#### [Work order]
All lines in the material with the string "What" should be listed.

#### [Source data]
-- ==== Sys2Proof/Laws/Memory.lean ====
section
/-! SUPPORT. The laws of memory: read after write, and that every memory operation keeps the canonical
form. -/

namespace Sys2Proof.Machine

theorem Memory.read_eq_unloaded_of_ne {m : Memory} {a : Nat} (h : ∀ c ∈ m, c.1 ≠ a) :
    m.read a = Config.unloadedWord := by
  induction m with
  | nil => rfl
  | cons c m ih =>
    have hc : c.1 ≠ a := h c (by simp)
    simp only [Memory.read, if_neg hc]
    exact ih fun d hd => h d (by simp [hd])

theorem Memory.read_append_of_ne {l m : Memory} {a : Nat} (h : ∀ c ∈ l, c.1 ≠ a) :
    Memory.read (l ++ m) a = m.read a := by
  induction l with
  | nil => rfl
  | cons c l ih =>
    have hc : c.1 ≠ a := h c (by simp)
    simp only [List.cons_append, Memory.read, if_neg hc]
    exact ih fun d hd => h d (by simp [hd])

theorem Memory.read_append_unloaded {l m : Memory} {a : Nat} (h : ∀ c ∈ m, c.1 ≠ a) :
    Memory.read (l ++ m) a = l.read a := by
  induction l with
  | nil => exact Memory.read_eq_unloaded_of_ne h
  | cons c l ih =>
    simp only [List.cons_append, Memory.read]
    split
    · rfl
    · exact ih

theorem Memory.read_filter {m : Memory} {a : Nat} {p : Nat × Word → Bool}
    (h : ∀ c : Nat × Word, c.1 = a → p c = true) : Memory.read (m.filter p) a = m.read a := by
  induction m with
  | nil => rfl
  | cons c m ih =>
    by_cases hp : p c = true
    · simp only [List.filter_cons_of_pos hp, Memory.read, ih]
    · have hc : c.1 ≠ a := fun hc => hp (h c hc)
      simp only [List.filter_cons_of_neg hp, Memory.read, if_neg hc, ih]

theorem Memory.cell_addr {a : Nat} {v : Word} : ∀ c ∈ Memory.cell a v, c.1 = a := by
  intro c hc
  unfold Memory.cell at hc
  split at hc <;> simp_all

/-- The address written reads as the word written. -/
theorem Memory.read_write_self (m : Memory) (a : Nat) (v : Word) : (m.write a v).read a = v := by
  unfold Memory.write
  rw [List.append_assoc, Memory.read_append_of_ne (by simp; omega),
    Memory.read_append_unloaded (by simp; omega)]
  unfold Memory.cell
  split <;> simp_all [Memory.read]

/-- Every other address reads as before. -/
theorem Memory.read_write_ne (m : Memory) {a b : Nat} (v : Word) (h : b ≠ a) :
    (m.write a v).read b = m.read b := by
  unfold Memory.write
  rcases Nat.lt_or_gt_of_ne h with hlt | hgt
  · rw [List.append_assoc, Memory.read_append_unloaded, Memory.read_filter]
    · intro c hc; simp [hc, hlt]
    · intro c hc
      rcases List.mem_append.mp hc with hc | hc
      · have := Memory.cell_addr c hc; omega
      · simp at hc; omega
  · rw [Memory.read_append_of_ne, Memory.read_filter]
    · intro c hc; simp [hc, hgt]
    · intro c hc
      rcases List.mem_append.mp hc with hc | hc
      · simp at hc; omega
      · have := Memory.cell_addr c hc; omega

/-- A write keeps the canonical form. -/
theorem Memory.wf_write {m : Memory} (hm : m.wf) {a : Nat} (ha : a < 2 ^ 32) (v : Word) :
    (m.write a v).wf := by
  obtain ⟨hsort, hcell⟩ := hm
  refine ⟨?_, ?_⟩
  · unfold Memory.write
    refine List.pairwise_append.mpr ⟨List.pairwise_append.mpr ⟨hsort.filter _, ?_, ?_⟩,
      hsort.filter _, ?_⟩
    · unfold Memory.cell; split <;> simp
    · intro c hc d hd
      have := Memory.cell_addr d hd
      simp at hc; omega
    · intro c hc d hd
      simp at hd
      rcases List.mem_append.mp hc with hc | hc
      · simp at hc; omega
      · have := Memory.cell_addr c hc; omega
  · intro c hc
    simp only [Memory.write, List.mem_append, List.mem_filter] at hc
    rcases hc with (hc | hc) | hc
    · exact hcell c hc.1
    · unfold Memory.cell at hc
      split at hc
      · simp at hc
      · simp only [List.mem_singleton] at hc
        subst hc
        exact ⟨ha, by assumption⟩
    · exact hcell c hc.1

theorem Memory.wf_nil : Memory.wf [] := ⟨List.Pairwise.nil, by simp⟩

/-- The memory after reset has the canonical form. -/
theorem reset_mem_wf : State.reset.mem.wf := Memory.wf_nil

/-- A word stored reads back; every other word reads as before. -/
theorem readWord_storeWord (s : State) (a b v : Word) :
    readWord b (storeWord a v s) = if b = a then v else readWord b s := by
  unfold readWord storeWord
  by_cases h : b = a
  · simp [h, Memory.read_write_self]
  · have hne : b.toNat ≠ a.toNat := fun e => h (BitVec.eq_of_toNat_eq e)
    simp [h, Memory.read_write_ne _ _ hne]

theorem storeWord_wf {s : State} (h : s.mem.wf) (a v : Word) : (storeWord a v s).mem.wf :=
  Memory.wf_write h a.isLt v

/-! ### Accesses: storage and devices -/

theorem isStorage_iff (a : Word) (s : State) :
    isStorage a s = true ↔ kindAt a s.regions = some .storage := by simp [isStorage]

theorem isStorage_device {a : Word} {s : State} (h : kindAt a s.regions = some .device) :
    isStorage a s = false := by simp [isStorage, h]

theorem memRead_storage (c : Params) {a : Word} {s : State} (h : isStorage a s = true) :
    memRead c a s = { word := readWord a s, state := s.device, changes := [] } := by
  simp [memRead, h]

theorem memRead_device (c : Params) {a : Word} {s : State} (h : kindAt a s.regions = some .device) :
    memRead c a s = c.device.read s.device a (readWord a s) := by
  simp [memRead, isStorage_device h]

theorem memWrite_storage (c : Params) {a v : Word} {s : State} (h : isStorage a s = true) :
    memWrite c a v s = { word := v, state := s.device, changes := [(a, v)] } := by
  simp [memWrite, h]

theorem memWrite_device (c : Params) {a v : Word} {s : State}
    (h : kindAt a s.regions = some .device) : memWrite c a v s = c.device.write s.device a v := by
  simp [memWrite, isStorage_device h]

theorem wordRead_storage (c : Params) {a : Word} {s : State} (h : isStorage a s = true) :
    wordRead c a s = readWord a s := by rw [wordRead, memRead_storage c h]

theorem afterRead_storage (c : Params) {a : Word} {s : State} (h : isStorage a s = true) :
    afterRead c a s = s := by rw [afterRead, memRead_storage c h]; rfl

theorem afterWrite_storage (c : Params) {a v : Word} {s : State} (h : isStorage a s = true) :
    afterWrite c a v s = storeWord a v s := by rw [afterWrite, memWrite_storage c h]; rfl

theorem Memory.wf_applyChanges (cs : List (Word × Word)) {m : Memory} (hm : m.wf) :
    (Memory.applyChanges cs m).wf := by
  induction cs generalizing m with
  | nil => exact hm
  | cons c cs ih => exact ih (Memory.wf_write hm c.1.isLt c.2)

/-- What an address reads as after some words were set: the last word set there, else as before. -/
theorem Memory.read_applyChanges (cs : List (Word × Word)) (m : Memory) (a : Word) :
    (Memory.applyChanges cs m).read a.toNat =
      cs.foldl (fun w c => if c.1 = a then c.2 else w) (m.read a.toNat) := by
  induction cs generalizing m with
  | nil => rfl
  | cons c cs ih =>
    simp only [Memory.applyChanges, List.foldl_cons, ih]
    by_cases h : c.1 = a
    · simp [h, Memory.read_write_self]
    · have hne : a.toNat ≠ c.1.toNat := fun e => h (BitVec.eq_of_toNat_eq e.symm)
      simp [h, Memory.read_write_ne _ _ hne]

theorem takeEffect_wf (d : MemAnswer) {s : State} (h : s.mem.wf) : (takeEffect d s).mem.wf :=
  Memory.wf_applyChanges _ h

theorem afterRead_wf (c : Params) (a : Word) {s : State} (h : s.mem.wf) :
    (afterRead c a s).mem.wf := takeEffect_wf _ h

theorem afterWrite_wf (c : Params) (a v : Word) {s : State} (h : s.mem.wf) :
    (afterWrite c a v s).mem.wf := takeEffect_wf _ h

theorem isStorage_congr (a : Word) {s u : State} (hr : u.regions = s.regions) :
    isStorage a u = isStorage a s := by simp [isStorage, hr]

/-- What an access does depends on the admitted ranges, the memory and the devices' state alone. -/
theorem memRead_congr (c : Params) (a : Word) {s u : State} (hr : u.regions = s.regions)
    (hm : u.mem = s.mem) (hd : u.device = s.device) : memRead c a u = memRead c a s := by
  simp [memRead, isStorage_congr a hr, readWord, hm, hd]

theorem memWrite_congr (c : Params) (a v : Word) {s u : State} (hr : u.regions = s.regions)
    (hd : u.device = s.device) : memWrite c a v u = memWrite c a v s := by
  simp [memWrite, isStorage_congr a hr, hd]

end Sys2Proof.Machine
end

#### [Solved exercise]
/-- What an address reads as after some words were set: the last word set there, else as before. -/
/-- What an access does depends on the admitted ranges, the memory and the devices' state alone. -/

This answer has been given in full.